The key difference is what flows backward and what is guaranteed. Vanilla [saliency map](/wiki/saliency_map) and [guided backpropagation](/wiki/guided_backpropagation) propagate gradients and offer no conservation guarantee. [Grad-CAM](/wiki/grad_cam) produces a coarse, class-localized map from convolutional feature maps rather than a per-pixel decomposition. [DeepLIFT](/wiki/deeplift), [integrated gradients](/wiki/integrated_gradients), and [SHAP](/wiki/shap) all satisfy a completeness or axiomatic property similar in spirit to LRP's conservation, but they require a baseline or reference input, whereas LRP does not.

LRP is more popular in European and especially German interpretability research, partly because of its origin at [TU Berlin](/wiki/tu_berlin) and [Fraunhofer HHI](/wiki/fraunhofer_hhi). Integrated gradients and SHAP tend to dominate in American machine learning literature and in the documentation of large industry frameworks. Grad-CAM is by far the most common attribution method for CNN classifiers in computer vision because of its simplicity. Other related techniques include [SmoothGrad](/wiki/smoothgrad), which averages gradient maps over noise-perturbed inputs, and [attention rollout](/wiki/attention_rollout) for [transformer](/wiki/transformer) architectures. In typical comparisons, methods agree on which input regions are highly relevant but disagree on fine-grained per-pixel scores.

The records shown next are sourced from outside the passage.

theorem State.allTermOff_evs  : (s.allTermOff).evs = s.evs := by
  unfold State.allTermOff
  generalize hm : s.evs = q
  repeat' (first
    | with_reducible assumption
    | with_reducible refine forAll_keep_evs ?_ fun x s hs => ?_
    | simp only [State.termOff_evs])

theorem State.noteDirty_evs (dirty : Bool) : (s.noteDirty dirty).evs = s.evs := by
  unfold State.noteDirty
  generalize hm : s.evs = q
  repeat' (first
    | with_reducible assumption
    | with_reducible refine State.when_keep_evs ?_ fun s hs => ?_
    | simp only [State.inc_evs, State.setFlag_evs])

theorem State.noReply_evs (cmd : Nat) (r : Req) : (s.noReply cmd r).evs = s.evs := by
  simp only [State.noReply, State.holdReply_evs, State.inc_evs]

theorem State.endOut_evs (told : Bool) : (s.endOut told).evs = s.evs := by
  unfold State.endOut
  generalize hm : s.evs = q
  repeat' (first
    | with_reducible assumption
    | ((try lift_lets); intro lx; first | (refine let_keep_evs (v := lx) (q := q) ?_ fun hx => ?_; simp only [lx]; rotate_left; clear_value lx; rotate_left) | clear_value lx)
    | with_reducible refine State.when_keep_evs ?_ fun s hs => ?_
    | split
    | simp only [State.letGo_evs, State.modMgmt_evs, State.noReply_evs])

theorem State.flushAll_evs (lost : List InFlight) : (s.flushAll lost).evs = s.evs := by
  unfold State.flushAll
  generalize hm : s.evs = q
  repeat' (first
    | with_reducible assumption
    | ((try lift_lets); intro lx; first | (refine let_keep_evs (v := lx) (q := q) ?_ fun hx => ?_; simp only [lx]; rotate_left; clear_value lx; rotate_left) | clear_value lx)
    | with_reducible refine forAll_keep_evs ?_ fun x s hs => ?_
    | with_reducible refine foldl_keep_evs ?_ fun s x hs => ?_
    | split
    | simp only [State.flush_evs, State.setFlag_evs])

theorem State.dropBatch_evs (m : Nat) : (s.dropBatch m).evs = s.evs := by
  unfold State.dropBatch
  generalize hm : s.evs = q
  repeat' (first
    | with_reducible assumption
    | with_reducible refine State.when_keep_evs ?_ fun s hs => ?_
    | simp only [State.afterBatch_evs, State.modLadle_evs, State.setAll_evs])

theorem State.tellAbandoned_evs (cmd : Nat) (r : Req) : (s.tellAbandoned cmd r).evs = s.evs := by
  unfold State.tellAbandoned
  generalize hm : s.evs = q
  repeat' (first
    | with_reducible assumption
    | ((try lift_lets); intro lx; first | (refine let_keep_evs (v := lx) (q := q) ?_ fun hx => ?_; simp only [lx]; rotate_left; clear_value lx; rotate_left) | clear_value lx)
    | split
    | simp only [State.holdReply_evs, State.slotReply_evs])

theorem State.tellLost_evs (lost : List InFlight) : (s.tellLost lost).evs = s.evs := by
  unfold State.tellLost
  generalize hm : s.evs = q
  repeat' (first
    | with_reducible assumption
    | with_reducible refine State.access_keep_evs ?_ fun s hs => ?_
    | with_reducible refine foldl_keep_evs ?_ fun s x hs => ?_
    | split
    | simp only [State.tellAbandoned_evs])

theorem State.dropDecodes_evs  : (s.dropDecodes).evs = s.evs := by
  unfold State.dropDecodes
  generalize hm : s.evs = q
  repeat' (first
    | with_reducible assumption
    | with_reducible refine forAll_keep_evs ?_ fun x s hs => ?_
    | simp only [State.modLane_evs])

theorem State.startCore_evs  : (s.startCore).evs = s.evs := by
  simp only [State.startCore, State.modClk_evs, State.setAll_evs]

theorem State.relockA_evs  : (s.relockA).evs = s.evs := by
  unfold State.relockA
  generalize hm : s.evs = q
  repeat' (first
    | with_reducible assumption
    | ((try lift_lets); intro lx; first | (refine let_keep_evs (v := lx) (q := q) ?_ fun hx => ?_; simp only [lx]; rotate_left; clear_value lx; rotate_left) | clear_value lx)
    | with_reducible refine State.when_keep_evs ?_ fun s hs => ?_
    | simp only [State.modClk_evs, State.refreshRefOk_evs, State.setFlag_evs, State.startCore_evs])

theorem State.fcntGo_evs  : (s.fcntGo).evs = s.evs := by
  unfold State.fcntGo
  generalize hm : s.evs = q
  repeat' (first
    | with_reducible assumption
    | ((try lift_lets); intro lx; first | (refine let_keep_evs (v := lx) (q := q) ?_ fun hx => ?_; simp only [lx]; rotate_left; clear_value lx; rotate_left) | clear_value lx)
    | split
    | simp only [State.setAll_evs, State.setFlag_evs, State.viol_evs])

theorem State.fcntDone_evs (r : FcntResult) : (s.fcntDone r).evs = s.evs := by
  unfold State.fcntDone
  generalize hm : s.evs = q
  repeat' (first
    | with_reducible assumption
    | ((try lift_lets); intro lx; first | (refine let_keep_evs (v := lx) (q := q) ?_ fun hx => ?_; simp only [lx]; rotate_left; clear_value lx; rotate_left) | (refine let_keep2_evs (v := lx) (q := q) ?_ fun hx => ?_; simp only [lx]; rotate_left; clear_value lx; rotate_left) | clear_value lx)
    | split
    | simp only [State.orFree_evs, State.setAll_evs])

theorem State.showLife_evs  : (s.showLife).evs = s.evs := by
  unfold State.showLife
  generalize hm : s.evs = q
  repeat' (first
    | with_reducible assumption
    | ((try lift_lets); intro lx; first | (refine let_keep_evs (v := lx) (q := q) ?_ fun hx => ?_; simp only [lx]; rotate_left; clear_value lx; rotate_left) | clear_value lx)
    | simp only [State.setAll_evs])

theorem State.writeLife_evs  : (s.writeLife).evs = s.evs := by
  unfold State.writeLife
  generalize hm : s.evs = q
  repeat' (first
    | with_reducible assumption
    | ((try lift_lets); intro lx; first | (refine let_keep_evs (v := lx) (q := q) ?_ fun hx => ?_; simp only [lx]; rotate_left; clear_value lx; rotate_left) | (refine let_keep2_evs (v := lx) (q := q) ?_ fun hx => ?_; simp only [lx]; rotate_left; clear_value lx; rotate_left) | clear_value lx)
    | split
    | simp only [State.modPower_evs])

theorem State.lifeSecond_evs (tj : Int) (vin : Nat) : (s.lifeSecond tj vin).evs = s.evs := by
  simp only [State.lifeSecond, State.modPower_evs, State.showLife_evs]

theorem State.drawAging_evs  : ((s.drawAging).2).evs = s.evs := by
  unfold State.drawAging
  generalize hm : s.evs = q
  repeat' (first
    | with_reducible assumption
    | ((try lift_lets); intro lx; first | (refine let_keep_evs (v := lx) (q := q) ?_ fun hx => ?_; simp only [lx]; rotate_left; clear_value lx; rotate_left) | (refine let_keep2_evs (v := lx) (q := q) ?_ fun hx => ?_; simp only [lx]; rotate_left; clear_value lx; rotate_left) | clear_value lx)
    | simp only [State.draw_evs])

theorem State.eraseFlash_evs (at_ n : Nat) : (s.eraseFlash at_ n).evs = s.evs := by
  simp only [State.eraseFlash, State.modFlash_evs]

theorem State.eraseTarget_evs (at_ n : Nat) : (s.eraseTarget at_ n).evs = s.evs := by
  simp only [State.eraseTarget, State.eraseFlash_evs]

theorem State.abortErase_evs  : (s.abortErase).evs = s.evs := by
  unfold State.abortErase
  generalize hm : s.evs = q
  repeat' (first
    | with_reducible assumption
    | with_reducible refine State.when_keep_evs ?_ fun s hs => ?_
    | with_reducible refine forAll_keep_evs ?_ fun x s hs => ?_
    | simp only [State.draw_evs, State.eraseTarget_evs])

theorem State.abandonFlash_evs  : (s.abandonFlash).evs = s.evs := by
  unfold State.abandonFlash
  generalize hm : s.evs = q
  repeat' (first
    | with_reducible assumption
    | ((try lift_lets); intro lx; first | (refine let_keep_evs (v := lx) (q := q) ?_ fun hx => ?_; simp only [lx]; rotate_left; clear_value lx; rotate_left) | clear_value lx)
    | with_reducible refine State.when_keep_evs ?_ fun s hs => ?_
    | simp only [State.abortErase_evs, State.eraseTarget_evs])

theorem State.showPower_evs  : (s.showPower).evs = s.evs := by
  simp only [State.showPower, State.setAll_evs]

theorem State.coreStart_evs (x : Straps) (refclk : Bool) : (s.coreStart x refclk).evs = s.evs := by
  unfold State.coreStart
  generalize hm : s.evs = q
  repeat' (first
    | with_reducible assumption
    | ((try lift_lets); intro lx; first | (refine let_keep_evs (v := lx) (q := q) ?_ fun hx => ?_; simp only [lx]; rotate_left; clear_value lx; rotate_left) | clear_value lx)
    | with_reducible refine State.when_keep_evs ?_ fun s hs => ?_
    | simp only [State.modClk_evs, State.setAll_evs, State.setFlag_evs, State.startCore_evs])

theorem State.startReleased_evs  : (s.startReleased).evs = s.evs := by
  unfold State.startReleased
  generalize hm : s.evs = q
  repeat' (first
    | with_reducible assumption
    | with_reducible refine State.when_keep_evs ?_ fun s hs => ?_
    | split
    | simp only [State.coreStart_evs])

theorem State.unsureRecord_evs  : (s.unsureRecord).evs = s.evs := by
  unfold State.unsureRecord
  generalize hm : s.evs = q
  repeat' (first
    | with_reducible assumption
    | ((try lift_lets); intro lx; first | (refine let_keep_evs (v := lx) (q := q) ?_ fun hx => ?_; simp only [lx]; rotate_left; clear_value lx; rotate_left) | (refine let_keep2_evs (v := lx) (q := q) ?_ fun hx => ?_; simp only [lx]; rotate_left; clear_value lx; rotate_left) | clear_value lx)
    | split
    | simp only [State.draw_evs, State.modPower_evs])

## What was the Clever Hans finding (Lapuschkin et al. 2019)?

One of the most influential applications of LRP is the 2019 paper by Sebastian Lapuschkin, Stephan Wäldchen, Alexander Binder, Grégoire Montavon, Wojciech Samek, and Klaus-Robert Müller titled "Unmasking Clever Hans predictors and assessing what machines really learn", published in *Nature Communications* [2].

The authors applied LRP to a Fisher Vector classifier and a deep convolutional network trained on the [PASCAL VOC](/wiki/pascal_voc) image classification benchmark. When they inspected the relevance heatmaps for the horse class, they found the Fisher Vector classifier was assigning very high relevance to small regions in the lower-left corners of many images. On closer inspection these regions contained copyright watermarks from a particular photo source overrepresented in the horse training images: roughly one fifth of the horse images in PASCAL VOC carried such a source tag [2]. The classifier had learned to detect the watermark instead of detecting horses. When images of horses without the watermark were presented, the model's accuracy dropped sharply, and when the watermark was added to images of cars, the model classified them as horses.

The authors named this phenomenon a "Clever Hans" effect after the early-twentieth-century horse Clever Hans, who appeared to perform arithmetic but was in fact responding to subtle cues from his handler. The paper showed that high test accuracy does not imply that a model has learned the intended concept and that interpretability tools can reveal these shortcuts even when standard metrics show no problem. It introduced spectral relevance analysis (SpRAy), a method that clusters LRP heatmaps to identify recurring strategies a model is using across many predictions; for the horse class it surfaced several distinct strategies, including detecting the horse and rider and, separately, detecting the source tag [2]. The Clever Hans finding became a landmark example in the explainable AI community and helped motivate subsequent research into shortcut learning, dataset auditing, and robustness.

## What is LRP used for?

In [medical imaging](/wiki/medical_imaging), LRP has been used for cancer detection in [histopathology](/wiki/histopathology) slides, MRI analysis, and dermatology. Frederick Klauschen, a co-author of the original LRP paper and a pathologist at [Charité](/wiki/charite), has been involved in clinical applications where LRP heatmaps help pathologists understand why a model identified particular regions as cancerous. In bioinformatics and [genomics](/wiki/genomics), LRP has been used to analyze gene expression models, protein-protein interaction predictors, and DNA sequence classifiers.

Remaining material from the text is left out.